Court Opinion

ID: 9672371
Source: CourtListenerOpinion
Date Created: 2023-08-24 03:53:44.193021+00
Date Added: 2024-06-11T18:16:15.670287
License: Public Domain

Separate Concurring Opinion
Me. Justice White.
While I concur in the conclusion of the opinion written by my Brother Creson, I would add that the legislation stricken down by the opinion is offensive because it dilutes the effectiveness and value of the franchise in the urban counties affected by giving each voter the right to vote for only a fraction of the senators representing his particular interests in that county.

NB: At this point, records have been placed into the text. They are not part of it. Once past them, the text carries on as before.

/-- Set or drop a sector in a line that is present. -/
def Slice.putSec (x : Slice) (k : Nat) (h : Option Held) : Slice :=
  { x with lines := x.lines.map fun y =>
      if y.unit = k / 8 then { y with secs := Tab.set (fun _ => none) y.secs (k % 8) h } else y }

/-- Sectors of a line: sector number in the channel, and what is held. -/
def Line.heldSecs (x : Line) : List (Nat × Held) := x.secs.filterMap fun e => e.2.map fun h => (8 * x.unit + e.1, h)
def Line.dirtySecs (x : Line) : List (Nat × Held) := x.heldSecs.filter fun e => e.2.dirty
def Line.clean (x : Line) : Line :=
  { x with secs := x.secs.map fun e => (e.1, e.2.map fun h => { h with dirty := false }) }

/-- May dirty lines go to DRAM now?  Not in self-refresh (R307), and not into a bank group in Planisher mode (R149). -/
def State.lineGoes (s : State) (n : Nat) (y : Line) : Bool :=
  !(s.chan n).selfRefresh && y.dirtySecs.all fun e => !s.bankInMode ⟨n, e.1⟩

/-- The partition of the bucket that spilled the 512 B line at an address (R91). -/
def State.spilledBy (s : State) (a : Nat) : Option Nat :=
  (s.draws.buckets.find? fun b => decide (b.base ≤ a) && b.spilled.contains ((a - b.base) / 512)).map (·.owner)

/-- R92, R224: a spilled line moves to or from DRAM. -/
def State.spillOp (s : State) (owner : Nat) : State :=
  (s.count F.AV_SPILL_OPS_COUNT F.AV_SPILL_OPS_OVF 0 1).spend owner 512

/-- Count the spilled lines among lines that move (R92). -/
def State.spillOps (s : State) (n : Nat) (units : List Nat) : State :=
  units.foldl (fun s u => match s.addrPlain ⟨n, 8 * u⟩ with
    | some a => match s.spilledBy a with
      | some o => s.spillOp o
      | none => s
    | none => s) s

/-- Table 12-5: the partition that a write-back of lines is charged to: the bucket's for spilled lines, else that of the
access that makes it. -/
def State.writeBackPart (s : State) (n : Nat) (units : List Nat) (part : Nat) : Nat :=
  (units.findSome? fun u => (s.addrPlain ⟨n, 8 * u⟩).bind s.spilledBy).getD part

/-- R92, R224: count each spilled line of which an access to `[a, a + len)` misses a sector: it is filled. -/
def State.countFills (s : State) (a len : Nat) : State :=
  if s.draws.buckets.all fun b => b.spilled.isEmpty then s
  else
    (List.range ((a % 512 + len + 511) / 512)).foldl (fun s i =>
      let line := a / 512 * 512 + 512 * i
      let missed := (List.range 8).any fun j =>
        let x := line + 64 * j
        decide (a < x + 64 ∧ x < a + len) && match s.locate x with
          | some l => s.chanState l.n != 3 && ((s.slice l.n).find l.k).isNone && (Tab.get (fun _ => none) (s.slice l.n).store l.k).isNone
          | none => false
      match missed, s.spilledBy line with
      | true, some o => s.spillOp o
      | _, _ => s) s

/-- The same for the sectors of a gather. -/
def State.countFillSecs (s : State) (secs : List Nat) : State :=
  if s.draws.buckets.all fun b => b.spilled.isEmpty then s
  else (secs.map (· / 512)).dedup.foldl (fun s b =>
    let missed := secs.any fun x => x / 512 == b && match s.locate x with
      | some l => s.chanState l.n != 3 && ((s.slice l.n).find l.k).isNone && (Tab.get (fun _ => none) (s.slice l.n).store l.k).isNone
      | none => false
    match missed, s.spilledBy (b * 512) with
    | true, some o => s.spillOp o
    | _, _ => s) s

/-- R221: write the dirty sectors of a burst to DRAM in one write; its lines are clean then.  A retired channel
drops them (R204). -/
def State.writeBackBurst (s : State) (n m : Nat) (part : Nat) : State :=
  let x := s.slice n
  let ls := x.lines.filter fun y => y.unit / 4 == m && !y.dirtySecs.isEmpty
  if ls.isEmpty then s
  else
    let s := if s.chanState n == 3 then s
      else (((ls.flatMap Line.dirtySecs).foldl (fun s e => s.writeDram ⟨n, e.1⟩ e.2.sec none) s).chargeWrite
        (s.writeBackPart n (ls.map Line.unit) part)).spillOps n (ls.map Line.unit)
    s.setSlice n { s.slice n with lines := (s.slice n).lines.map fun y => if y.unit / 4 = m then y.clean else y }

/-- Room of a write-back store in sectors (R223). -/
def storeSectors : Nat := 2048

/-- R220, R223: make room for a line in its set; none when no line can go.  A channel in self-refresh takes no write
(R307). -/
def State.makeRoom (s : State) (n unit part : Nat) : Option State :=
  let x := s.slice n
  let set := x.lines.filter fun y => y.set == unit % 64
  if set.length < s.ways then some s
  else
    let drop (s : State) (u : Nat) : State :=
      s.setSlice n { s.slice n with lines := (s.slice n).lines.filter fun y => y.unit != u }
    match set.getLast? with
    | none => none
    | some v =>
      if v.dirtySecs.isEmpty then some (drop s v.unit)
      else if s.chanState n == 1 || s.chanState n == 2 then
        if x.store.length + v.dirtySecs.length ≤ storeSectors then
          let st := v.dirtySecs.foldl (fun t e => Tab.set (fun _ => none) t e.1 (some e.2.sec)) x.store
          some (drop (s.setSlice n { x with store := st }) v.unit)
        else match (set.filter fun y => y.dirtySecs.isEmpty).getLast? with
          | some c => some (drop s c.unit)
          | none => none
      else if !(x.lines.filter fun y => y.unit / 4 == v.unit / 4).all (s.lineGoes n) then
        ((set.filter fun y => y.dirtySecs.isEmpty).getLast?).map fun c => drop s c.unit
      else some (drop (s.writeBackBurst n (v.unit / 4) part) v.unit)

/-- Does a slice have a line for sector `k`? -/
def Slice.hasLine (x : Slice) (k : Nat) : Bool := x.lines.any fun y => y.unit == k / 8

/-- Put a sector into its slice, making a line for it; none when no line can be had.  A dirty sector that the write-back
store holds needs no new line: the store takes the new value (R223). -/
def State.slicePut (s : State) (l : Loc) (h : Held) (part : Nat) : Option State :=
  let s' := if (s.slice l.n).hasLine l.k then some s else (s.makeRoom l.n (l.k / 8) part).map fun s =>
    s.setSlice l.n { s.slice l.n with lines := ⟨l.k / 8, []⟩ :: (s.slice l.n).lines }
  match s' with
  | some s =>
    let x := ((s.slice l.n).putSec l.k (some h)).touch l.k
    some (s.setSlice l.n { x with store := Tab.set (fun _ => none) x.store l.k none })
  | none =>
    let x := s.slice l.n
    if h.dirty && (Tab.get (fun _ => none) x.store l.k).isSome then
      some (s.setSlice l.n { x with store := Tab.set (fun _ => none) x.store l.k (some h.sec) })
    else none

/-- Drop a sector from its slice. -/
def State.sliceDrop (s : State) (l : Loc) : State := s.setSlice l.n ((s.slice l.n).putSec l.k none)

/-- What the slice or its store holds of a sector. -/
def State.sliceHas (s : State) (l : Loc) : Option Held :=
  match (s.slice l.n).find l.k with
  | some h => some h
  | none => (Tab.get (fun _ => none) (s.slice l.n).store l.k).map fun x => ⟨x, true⟩

/-- The status of delivering a held sector. -/
def Sec.status (x : Sec) : Status := if x.fault then .dataFault else .ok

/-- R221, R234, R235: read a sector at its home slice, from DRAM where the slice does not hold it. -/
def State.sliceRead (s : State) (l : Loc) (part : Nat) : Got × State :=
  let miss (s : State) : Got × State :=
    let near := (s.slice l.n).lines.any fun y => y.unit / 4 == l.m
    let g := (if near then s else s.chargeRead part).fetch l (some part)
    let keep := !g.1.sec.fault && (g.1.st == .ok || g.1.st == .okCorrected)
    (g.1, if keep then (g.2.slicePut l ⟨g.1.sec, false⟩ part).getD g.2 else g.2)
  match s.sliceHas l with
  | none => miss s
  | some h =>
    if h.sec.good then (⟨h.sec, h.sec.status, false⟩, s.setSlice l.n ((s.slice l.n).touch l.k))
    else
      let s := (s.hmInt (s.info l (some part))).sliceDrop l
      if h.dirty then (⟨faultSec, .dataFault, false⟩,
          (s.setSlice l.n { s.slice l.n with store := Tab.set (fun _ => none) (s.slice l.n).store l.k none }).writePoison l)
      else miss s

/-- R234, R235: a sector out of the crossbar is checked as it enters a slice; one in flight that fails is Fault. -/
def State.arrive (s : State) (l : Loc) (x : Sec) (part : Nat) : Sec × State :=
  if x.good then (x, s) else (faultSec, s.hmInt (s.info l (some part)))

While Reynolds v. Sims, 377 U.S. 533, 84 S.Ct. 1362, 12 L.Ed.2d 506, (1964), states that “Legislators are elected by voters, not farms or cities or economic interests,” this is not authority for the proposition that a single' economic interest, which is a county, should not elect in proportion to the number of people within that county all the legislators who will represent the people of the whole of the county.
To disallow an urban citizen, whose livelihood may depend upon factors outside his immediate sub-district, the *581right to vote for senators who should represent the whole county economic unit, would surely dilute the value of his vote. This is so because it effectively dilutes the value of his proposed sub-district’s senator’s vote as compared with the vote of certain rural senators who represent a whole county.
Private acts passed by the Legislature affect the people in the county as a whole. A senator who represents only one-half, one-fourth or one-sixth of such economic unit, the county, while he may, of course, join with other senators in supporting or rejecting legislation, nevertheless is not obligated to his constituency to do so. This is especially true where one sub-district has needs which are different and may conflict with those of another sub-district. The welfare of the economic unit, the county, should not suffer because of sub-unit differences, especially since the proper concern for sub-county problems belongs with the local county government.
The pertinent part of Article 1, Section 5, of the Constitution of Tennessee, provides that elections shall be free and equal. To me it seems that this section of the Constitution is offended by depriving the citizens of an urban area of the equal right to vote for all of those representing them in matters affecting* their local government. To hold otherwise would be to deprive each voter in the affected urban areas of their full and equal right to vote for senators representing them as the people in an economic unit, the county.